"""

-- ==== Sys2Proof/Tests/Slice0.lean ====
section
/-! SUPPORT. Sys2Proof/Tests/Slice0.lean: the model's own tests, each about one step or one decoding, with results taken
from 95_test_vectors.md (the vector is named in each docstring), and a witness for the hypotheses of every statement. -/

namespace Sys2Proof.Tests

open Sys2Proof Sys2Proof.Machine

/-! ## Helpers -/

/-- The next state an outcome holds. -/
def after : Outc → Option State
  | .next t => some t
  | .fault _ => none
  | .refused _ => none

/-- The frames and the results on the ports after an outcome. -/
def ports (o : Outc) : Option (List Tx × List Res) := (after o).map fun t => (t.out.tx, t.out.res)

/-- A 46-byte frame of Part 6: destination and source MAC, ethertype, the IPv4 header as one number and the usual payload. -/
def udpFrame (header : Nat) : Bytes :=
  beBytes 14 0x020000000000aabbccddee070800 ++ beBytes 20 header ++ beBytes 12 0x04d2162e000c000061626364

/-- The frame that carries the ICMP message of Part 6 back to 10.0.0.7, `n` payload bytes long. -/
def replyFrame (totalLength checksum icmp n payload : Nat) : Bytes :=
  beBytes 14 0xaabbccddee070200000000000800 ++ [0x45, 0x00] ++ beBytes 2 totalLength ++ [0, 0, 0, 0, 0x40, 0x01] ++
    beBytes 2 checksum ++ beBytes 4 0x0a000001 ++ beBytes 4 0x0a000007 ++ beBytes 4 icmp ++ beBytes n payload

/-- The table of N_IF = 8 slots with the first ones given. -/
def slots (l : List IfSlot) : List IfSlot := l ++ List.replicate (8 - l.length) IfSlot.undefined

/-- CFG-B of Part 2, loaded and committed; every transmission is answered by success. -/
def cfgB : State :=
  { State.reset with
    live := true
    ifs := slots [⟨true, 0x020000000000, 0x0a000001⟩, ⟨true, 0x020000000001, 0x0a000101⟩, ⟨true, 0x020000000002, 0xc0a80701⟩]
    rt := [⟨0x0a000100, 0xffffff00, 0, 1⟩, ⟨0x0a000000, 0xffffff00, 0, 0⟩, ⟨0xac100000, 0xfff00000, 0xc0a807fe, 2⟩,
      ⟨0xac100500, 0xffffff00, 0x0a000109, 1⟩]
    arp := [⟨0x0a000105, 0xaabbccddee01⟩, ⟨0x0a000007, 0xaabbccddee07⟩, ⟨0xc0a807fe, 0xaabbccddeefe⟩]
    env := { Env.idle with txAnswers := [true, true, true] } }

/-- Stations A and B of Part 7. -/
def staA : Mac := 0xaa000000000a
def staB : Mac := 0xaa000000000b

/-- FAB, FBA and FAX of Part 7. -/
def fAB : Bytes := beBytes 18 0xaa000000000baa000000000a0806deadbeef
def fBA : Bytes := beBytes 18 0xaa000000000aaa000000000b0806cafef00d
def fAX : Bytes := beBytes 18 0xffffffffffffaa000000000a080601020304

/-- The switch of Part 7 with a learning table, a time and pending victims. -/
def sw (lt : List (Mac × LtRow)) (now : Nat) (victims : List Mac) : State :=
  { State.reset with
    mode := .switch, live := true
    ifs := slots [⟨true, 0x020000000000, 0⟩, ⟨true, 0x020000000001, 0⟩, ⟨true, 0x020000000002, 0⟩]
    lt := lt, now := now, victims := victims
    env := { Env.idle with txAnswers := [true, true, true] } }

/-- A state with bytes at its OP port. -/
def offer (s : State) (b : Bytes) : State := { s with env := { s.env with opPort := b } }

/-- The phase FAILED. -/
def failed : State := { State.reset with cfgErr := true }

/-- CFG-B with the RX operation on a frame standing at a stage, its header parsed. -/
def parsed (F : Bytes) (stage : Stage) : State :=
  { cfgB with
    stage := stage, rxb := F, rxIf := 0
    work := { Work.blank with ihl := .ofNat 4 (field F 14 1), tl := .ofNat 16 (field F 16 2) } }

"""
"""

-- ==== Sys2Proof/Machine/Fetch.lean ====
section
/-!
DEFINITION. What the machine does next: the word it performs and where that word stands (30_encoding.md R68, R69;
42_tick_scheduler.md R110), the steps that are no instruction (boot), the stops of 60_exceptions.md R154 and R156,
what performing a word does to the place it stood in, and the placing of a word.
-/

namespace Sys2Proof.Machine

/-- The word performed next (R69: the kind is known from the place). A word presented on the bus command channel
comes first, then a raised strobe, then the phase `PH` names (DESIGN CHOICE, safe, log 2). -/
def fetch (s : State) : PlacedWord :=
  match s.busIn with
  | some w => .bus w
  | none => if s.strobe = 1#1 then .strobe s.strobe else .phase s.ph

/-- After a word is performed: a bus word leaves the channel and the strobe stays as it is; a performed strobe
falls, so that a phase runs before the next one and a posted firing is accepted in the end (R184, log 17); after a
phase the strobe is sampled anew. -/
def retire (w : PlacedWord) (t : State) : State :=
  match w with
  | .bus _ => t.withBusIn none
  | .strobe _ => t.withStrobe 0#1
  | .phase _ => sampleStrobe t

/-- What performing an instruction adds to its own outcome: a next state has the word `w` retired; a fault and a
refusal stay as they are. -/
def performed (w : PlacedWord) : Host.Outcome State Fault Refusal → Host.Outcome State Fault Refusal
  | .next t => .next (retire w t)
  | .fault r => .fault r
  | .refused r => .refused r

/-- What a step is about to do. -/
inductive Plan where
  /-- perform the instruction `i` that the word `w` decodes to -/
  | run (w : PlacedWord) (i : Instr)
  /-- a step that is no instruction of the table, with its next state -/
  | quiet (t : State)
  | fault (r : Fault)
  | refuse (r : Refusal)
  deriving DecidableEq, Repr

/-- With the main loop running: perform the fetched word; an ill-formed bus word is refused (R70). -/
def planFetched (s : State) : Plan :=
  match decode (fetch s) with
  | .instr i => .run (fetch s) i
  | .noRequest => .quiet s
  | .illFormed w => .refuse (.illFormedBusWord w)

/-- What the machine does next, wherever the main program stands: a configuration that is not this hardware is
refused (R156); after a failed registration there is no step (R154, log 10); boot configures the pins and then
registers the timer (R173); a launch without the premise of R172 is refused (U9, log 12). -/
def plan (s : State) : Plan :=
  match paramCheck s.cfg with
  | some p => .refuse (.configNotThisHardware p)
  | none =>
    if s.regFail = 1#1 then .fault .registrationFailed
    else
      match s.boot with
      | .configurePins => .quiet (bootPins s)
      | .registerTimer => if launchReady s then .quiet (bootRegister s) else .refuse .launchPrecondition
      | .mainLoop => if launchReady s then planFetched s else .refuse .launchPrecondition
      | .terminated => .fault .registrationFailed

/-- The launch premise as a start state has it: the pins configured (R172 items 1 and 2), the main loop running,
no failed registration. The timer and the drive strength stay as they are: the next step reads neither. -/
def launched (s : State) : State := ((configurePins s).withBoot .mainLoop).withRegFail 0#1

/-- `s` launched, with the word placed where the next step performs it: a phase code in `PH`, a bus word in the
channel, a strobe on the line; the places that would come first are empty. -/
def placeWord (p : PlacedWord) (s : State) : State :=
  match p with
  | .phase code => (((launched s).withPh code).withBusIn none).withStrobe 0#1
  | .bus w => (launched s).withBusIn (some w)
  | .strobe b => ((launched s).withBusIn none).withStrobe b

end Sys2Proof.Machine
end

"""

Exercise description: Reproduce exactly the stretch of the material above that starts at the line with "match s.busIn with" and ends at the line with "w => .refuse (.illFormedBusWord w)", both included, and nothing else.

Answer space:
  match s.busIn with
  | some w => .bus w
  | none => if s.strobe = 1#1 then .strobe s.strobe else .phase s.ph

/-- After a word is performed: a bus word leaves the channel and the strobe stays as it is; a performed strobe
falls, so that a phase runs before the next one and a posted firing is accepted in the end (R184, log 17); after a
phase the strobe is sampled anew. -/
def retire (w : PlacedWord) (t : State) : State :=
  match w with
  | .bus _ => t.withBusIn none
  | .strobe _ => t.withStrobe 0#1
  | .phase _ => sampleStrobe t

/-- What performing an instruction adds to its own outcome: a next state has the word `w` retired; a fault and a
refusal stay as they are. -/
def performed (w : PlacedWord) : Host.Outcome State Fault Refusal → Host.Outcome State Fault Refusal
  | .next t => .next (retire w t)
  | .fault r => .fault r
  | .refused r => .refused r

/-- What a step is about to do. -/
inductive Plan where
  /-- perform the instruction `i` that the word `w` decodes to -/
  | run (w : PlacedWord) (i : Instr)
  /-- a step that is no instruction of the table, with its next state -/
  | quiet (t : State)
  | fault (r : Fault)
  | refuse (r : Refusal)
  deriving DecidableEq, Repr

/-- With the main loop running: perform the fetched word; an ill-formed bus word is refused (R70). -/
def planFetched (s : State) : Plan :=
  match decode (fetch s) with
  | .instr i => .run (fetch s) i
  | .noRequest => .quiet s
  | .illFormed w => .refuse (.illFormedBusWord w)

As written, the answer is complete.